You should probably read Part I and Part II before continuing here.
Next we will consider the complex case of the utilitarian perspective. The utilitarian perspective will attempt to achieve the greatest good for the greatest number of people. The first thing to consider is whether or not a market in human organs would legitimately increase the supply of organs available for transplant. Evidence in India appears to show evidence that there is a market for individuals wishing to sell kidneys “it was estimated that nearly $10 million dollars had exchanged hands for 4,000 transplants in Bombay alone” (Calandrillo, 2004, p. 88).
One concern that is frequently raised is that a market would allow “rich patients buy up all available organs, and leave poorer patients without the chance of a transplant” (Volokh, 2007, p.1839). This may be true, but to some degree is already happening as hundreds of Americans fly abroad each year to purchase organs (Calandrillo, 2004, p. 87). The current ban domestically merely means that the richest of the rich resort to buying organs from the world’s most destitute. Additionally, the long term care of chronic organ failure can be up to $100,000 more expensive than organ transplant costs (Volokh, 2007, p.1839). Therefore, as long as organs can be procured for less than amount it is less expensive to pay for a transplant than to provide the long term care. This would provide considerable incentives for the providers of healthcare, such as Medicaid or insurance providers, to cover some or all of the costs of purchasing organs.
This analysis shows that recipients would certainly benefit from a market in human organs, the question of donors isn’t quite as clear. The large sum of money that they would receive is certainly advantageous. Depending on their income and the amount paid for the organ donors could feasibly be compensated the equivalent of 50% or 75% of their yearly income. This type of compensation would potentially dramatically improve their quality of life, at least over the short term.
One objection to the sale of organs on utilitarian grounds is that the most desperate, tempted by the money, are unwittingly putting their health at risk. There is some evidence that the health risk of donating an organ is quite small. For example, donating a kidney carries a less than 2% chance of death or complications (Volokh, 2007, p. 1841). It is also quite difficult, from an external point of view, to accurately judge the cost benefit analysis required to determine if the health risks outweigh the compensation.
In order to definitively answer the question as to whether organ sales are ethical from a utilitarian perspective the following questions must be answered. Does a market for organs increase the total supply of organs or does material compensation merely erode the supply of altruistic donation? Will a market in organs unfairly favor wealthy recipients over the poor? Or can mechanisms be put into place to ensure that the relatively poor have access to an organ market through charity or government subsidy? Finally, can limits be put into place to ensure that individuals do not sell organs due to desperation or ignorance? This could potentially be resolved by instituting counseling, waiting periods or prohibiting the extremely poor, young or incompetent from participating in the sale of organs.
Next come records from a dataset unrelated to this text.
-- ==== Sys2Proof/Tests/Slice0.lean ====
section
/-! SUPPORT. Small tests. Expected values are those of spec/95_test_vectors.md or of the rule named in the
comment; the decode words are written bit by bit from spec/30_encoding.md rules R70, R73. The last part shows
for each statement with hypotheses that a concrete state meets them. -/

namespace Sys2Proof.Tests

open Sys2Proof.Machine

-- one kernel evaluation at a time, so that the tests need few threads
set_option Elab.async false

/-! ## Decoding: bits 31:8 are RSV = 0, bits 7:0 are OPC -/

theorem test_decode_kseed : decode 0b00000000000000000000000000000001#32 = .ok .kseed := by decide
theorem test_decode_kchunk : decode 0b00000000000000000000000000000010#32 = .ok .kchunk := by decide
theorem test_decode_ksgen : decode 0b00000000000000000000000000000011#32 = .ok .ksgen := by decide
theorem test_decode_sxf : decode 0b00000000000000000000000000000100#32 = .ok .sxf := by decide
theorem test_decode_cseed : decode 0b00000000000000000000000000010000#32 = .ok .cseed := by decide
theorem test_decode_lgen : decode 0b00000000000000000000000000010001#32 = .ok .lgen := by decide
theorem test_decode_pinit : decode 0b00000000000000000000000000010010#32 = .ok .pinit := by decide
theorem test_decode_shuf : decode 0b00000000000000000000000000010011#32 = .ok .shuf := by decide
theorem test_decode_prev : decode 0b00000000000000000000000000010100#32 = .ok .prev := by decide
theorem test_decode_pbuild : decode 0b00000000000000000000000000010101#32 = .ok .pbuild := by decide
theorem test_decode_pinv : decode 0b00000000000000000000000000010110#32 = .ok .pinv := by decide
theorem test_decode_bremap : decode 0b00000000000000000000000000010111#32 = .ok .bremap := by decide
theorem test_decode_hist : decode 0b00000000000000000000000000100000#32 = .ok .hist := by decide
theorem test_decode_corr : decode 0b00000000000000000000000000100001#32 = .ok .corr := by decide

/-- R74: opcode 0, the gaps of the opcode map, and a legal opcode with a reserved bit set. -/
theorem test_decode_illegal :
    decode 0x00#32 = .error .unassignedOpcode ∧ decode 0x05#32 = .error .unassignedOpcode ∧
      decode 0x18#32 = .error .unassignedOpcode ∧ decode 0x22#32 = .error .unassignedOpcode ∧
      decode 0x104#32 = .error .reservedBitsSet ∧ decode 0x80000001#32 = .error .reservedBitsSet := by
  decide

theorem test_table_word : decodeTableWord 32 0x17 = some .bremap ∧ decodeTableWord 8 0x17 = some .bremap ∧
    decodeTableWord 32 0x05 = none ∧ decodeTableWord 40 0x100000001 = none := by decide

/-! ## Well-formedness: one ill-formed term for each check -/

theorem test_wf_reserved_bits : rsvIsZero 0x104#32 = false ∧ legalCommandWord 0x104#32 = false := by decide
theorem test_wf_opcode : opcIsAssigned 0x05#32 = false ∧ legalCommandWord 0x05#32 = false := by decide
theorem test_wf_word : legalCommandWord 0x21#32 = true := by decide

/-- R21: KEY[16], IV[16], HR[256], HG[256], HB[256] and PERM[NBLK_MAX] do not exist. -/
theorem test_wf_register :
    Reg.wellFormed 8 (.key 16) = false ∧ Reg.wellFormed 8 (.iv 16) = false ∧
      Reg.wellFormed 8 (.hr 256) = false ∧ Reg.wellFormed 8 (.hg 256) = false ∧
      Reg.wellFormed 8 (.hb 256) = false ∧ Reg.wellFormed 8 (.perm 8) = false ∧
      Reg.wellFormed (2 ^ 33) (.perm (2 ^ 32)) = false := by decide

/-- R78: a key line takes 1 to 16 bytes, an IV line at most 16, and a register line names a register. -/
theorem test_wf_line :
    Line.wellFormed 8 (.key []) = false ∧ Line.wellFormed 8 (.key (List.replicate 17 0)) = false ∧
      Line.wellFormed 8 (.iv (List.replicate 17 0)) = false ∧ Line.wellFormed 8 (.wr (.key 16) 0) = false ∧
      Line.wellFormed 8 (.rd (.hr 256)) = false ∧ Line.wellFormed 8 (.iv []) = true := by decide

/-! ## States for the tests -/

/-- A register file of 16 bytes from its first bytes. -/
def bytes16 (l : List Byte) : RegFile 8 16 := ⟨l.takeD 16 0, List.takeD_length 16 l 0⟩
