/-- The frame id a byte names, if it is 0..31. -/
def frameOf (n : Nat) : Option FrameId := if h : n < 32 then some ⟨n, h⟩ else none

/-- The two bytes of a trigger id: origin in bits 12..8, serial in bits 7..0. -/
def triggerIdBits (t : TriggerId) : BitVec 16 := BitVec.ofNat 16 (t.origin.val * 256 + t.serial.toNat)

/-- The trigger id in two bytes; bits 15..13 carry nothing. -/
def triggerIdOf (b : BitVec 16) : TriggerId :=
  ⟨⟨b.toNat / 256 % 32, Nat.mod_lt _ (by decide)⟩, BitVec.ofNat 8 b.toNat⟩

/-- The kind of a message. -/
def msgKind (m : Msg) : MsgKind :=
  match m with
  | .setup _ => .setup | .confirm .. => .confirm | .refuse .. => .refuse | .release .. => .release
  | .break_ .. => .break_ | .retune .. => .retune | .retuneOk .. => .retuneOk | .retuneRefuse .. => .retuneRefuse
  | .retuneCommit .. => .retuneCommit | .retuneAbort .. => .retuneAbort | .announce _ => .announce
  | .trigger _ => .trigger | .cancel _ => .cancel

/-- The code of a message kind. -/
def kindCode (k : MsgKind) : Nat :=
  match k with
  | .setup => 1 | .confirm => 2 | .refuse => 3 | .release => 4 | .break_ => 5 | .retune => 6 | .retuneOk => 7
  | .retuneRefuse => 8 | .retuneCommit => 9 | .retuneAbort => 10 | .announce => 11 | .trigger => 12 | .cancel => 13

/-- The message kind a code names. -/
def kindOf (n : Nat) : Option MsgKind :=
  match n with
  | 1 => some .setup | 2 => some .confirm | 3 => some .refuse | 4 => some .release | 5 => some .break_
  | 6 => some .retune | 7 => some .retuneOk | 8 => some .retuneRefuse | 9 => some .retuneCommit
  | 10 => some .retuneAbort | 11 => some .announce | 12 => some .trigger | 13 => some .cancel | _ => none

/-- The length of a message of a kind, kind and length bytes included. -/
def kindLength (k : MsgKind) : Nat :=
  match k with
  | .setup => 14 | .confirm => 6 | .refuse => 7 | .release => 5 | .break_ => 7 | .retune => 10 | .retuneOk => 5
  | .retuneRefuse => 6 | .retuneCommit => 11 | .retuneAbort => 5 | .announce => 8 | .trigger => 13 | .cancel => 4

/-- The stream a message names (R162). -/
def msgStream (m : Msg) : Option StreamId :=
  match m with
  | .setup m => some m.id
  | .confirm id .. | .refuse id .. | .release id .. | .break_ id .. | .retune id .. | .retuneOk id ..
  | .retuneRefuse id .. | .retuneCommit id .. | .retuneAbort id .. => some id
  | .announce _ | .trigger _ | .cancel _ => none

/-- The trigger a message names (R162). -/
def msgTrigger (m : Msg) : Option TriggerId :=
  match m with
  | .trigger m => some m.id
  | .cancel id => some id
  | .setup _ | .confirm .. | .refuse .. | .release .. | .break_ .. | .retune .. | .retuneOk .. | .retuneRefuse ..
  | .retuneCommit .. | .retuneAbort .. | .announce _ => none

/-- The teardown class (R13). -/
def msgTeardown (m : Msg) : Bool :=
  match m with
  | .confirm .. | .refuse .. | .release .. | .break_ .. | .retuneRefuse .. | .retuneAbort .. => true
  | .setup _ | .retune .. | .retuneOk .. | .retuneCommit .. | .announce _ | .trigger _ | .cancel _ => false

/-! ### Management messages (R19) -/

/-- A Boolean as a bit. -/
def bit (b : Bool) : Nat := if b then 1 else 0

/-- The field bytes of a message, in the order of the formats table. -/
def msgFields (m : Msg) : List Byte :=
  match m with
  | .setup m =>
    bytesOf 2 m.id.toNat ++ bytesOf 1 m.gen.toNat ++ bytesOf 1 m.terminal.val ++ bytesOf 1 m.hop ++
      bytesOf 4 m.rate.toNat ++ [m.sampleBytes, m.cells, m.budget]
  | .confirm id gen h => bytesOf 2 id.toNat ++ bytesOf 1 gen.toNat ++ bytesOf 1 h
  | .refuse id gen r f =>
    bytesOf 2 id.toNat ++ bytesOf 1 gen.toNat ++ bytesOf 1 (reasonCode r) ++ bytesOf 1 f.val
  | .release id gen | .retuneOk id gen | .retuneAbort id gen => bytesOf 2 id.toNat ++ bytesOf 1 gen.toNat
  | .break_ id gen r d =>
    bytesOf 2 id.toNat ++ bytesOf 1 gen.toNat ++ bytesOf 1 (reasonCode r) ++ bytesOf 1 (directionCode d)
  | .retune id gen rate c => bytesOf 2 id.toNat ++ bytesOf 1 gen.toNat ++ bytesOf 4 rate.toNat ++ [c]
  | .retuneRefuse id gen r => bytesOf 2 id.toNat ++ bytesOf 1 gen.toNat ++ bytesOf 1 (reasonCode r)
  | .retuneCommit id gen e => bytesOf 2 id.toNat ++ bytesOf 1 gen.toNat ++ bytesOf 6 e.toNat
  | .announce m =>
    bytesOf 1 m.frame.val ++ [m.serial] ++ bytesOf 1 m.hops ++
      bytesOf 1 (4 * bit m.restart + 2 * bit m.departing + bit m.reference) ++ bytesOf 1 m.priority ++
      bytesOf 1 (timingCode m.timing)
  | .trigger m =>
    bytesOf 2 (triggerIdBits m.id).toNat ++ bytesOf 6 m.fire.epoch.toNat ++ bytesOf 2 m.fire.tick ++ bytesOf 1 m.channel
  | .cancel id => bytesOf 2 (triggerIdBits id).toNat

/-- A management message: kind byte, length byte, fields. -/
def msgBytes (m : Msg) : List Byte :=
  bytesOf 1 (kindCode (msgKind m)) ++ bytesOf 1 (kindLength (msgKind m)) ++ msgFields m

/-- The stream id in the first two field bytes. -/
def fieldStream (f : List Byte) : StreamId := BitVec.ofNat 16 (numberAt f 0 2)

/-- The path generation byte; none above 15. -/
def genAt (f : List Byte) (at_ : Nat) : Option Gen :=
  if numberAt f at_ 1 ≤ 15 then some (BitVec.ofNat 4 (numberAt f at_ 1)) else none

/-- A hop index, hop count or path length byte; none above 30. -/
def hopAt (f : List Byte) (at_ : Nat) : Option Nat :=
  if numberAt f at_ 1 ≤ Figures.maxHops then some (numberAt f at_ 1) else none

/-- A trigger id in a message; none with an origin of 0 or a serial of 0. -/
def fieldTrigger (f : List Byte) : Option TriggerId :=
  let t := triggerIdOf (BitVec.ofNat 16 (numberAt f 0 2))
  if t.origin = 0 ∨ t.serial = 0 then none else some t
While legalizing a market in the sale of organs to overcome donor shortages isn’t the only approach it is one that is advocated and derided by many that study the issue. Opponents frequently rely on objections that such a practice is unethical, but when reflecting on such a claim one must ask ‘From what perspective?’ It is true that a categorical imperative analysis of the ethical question will lead to an unethical result if ones values are predisposed to finding the sale of human body as unpleasant. However, alternative approaches to inquiry offer a very different result. An egoistic analysis finds no ethical dilemma while a utilitarian investigation hinges on the answers to some key questions that would protect the most susceptible to harm by such a policy.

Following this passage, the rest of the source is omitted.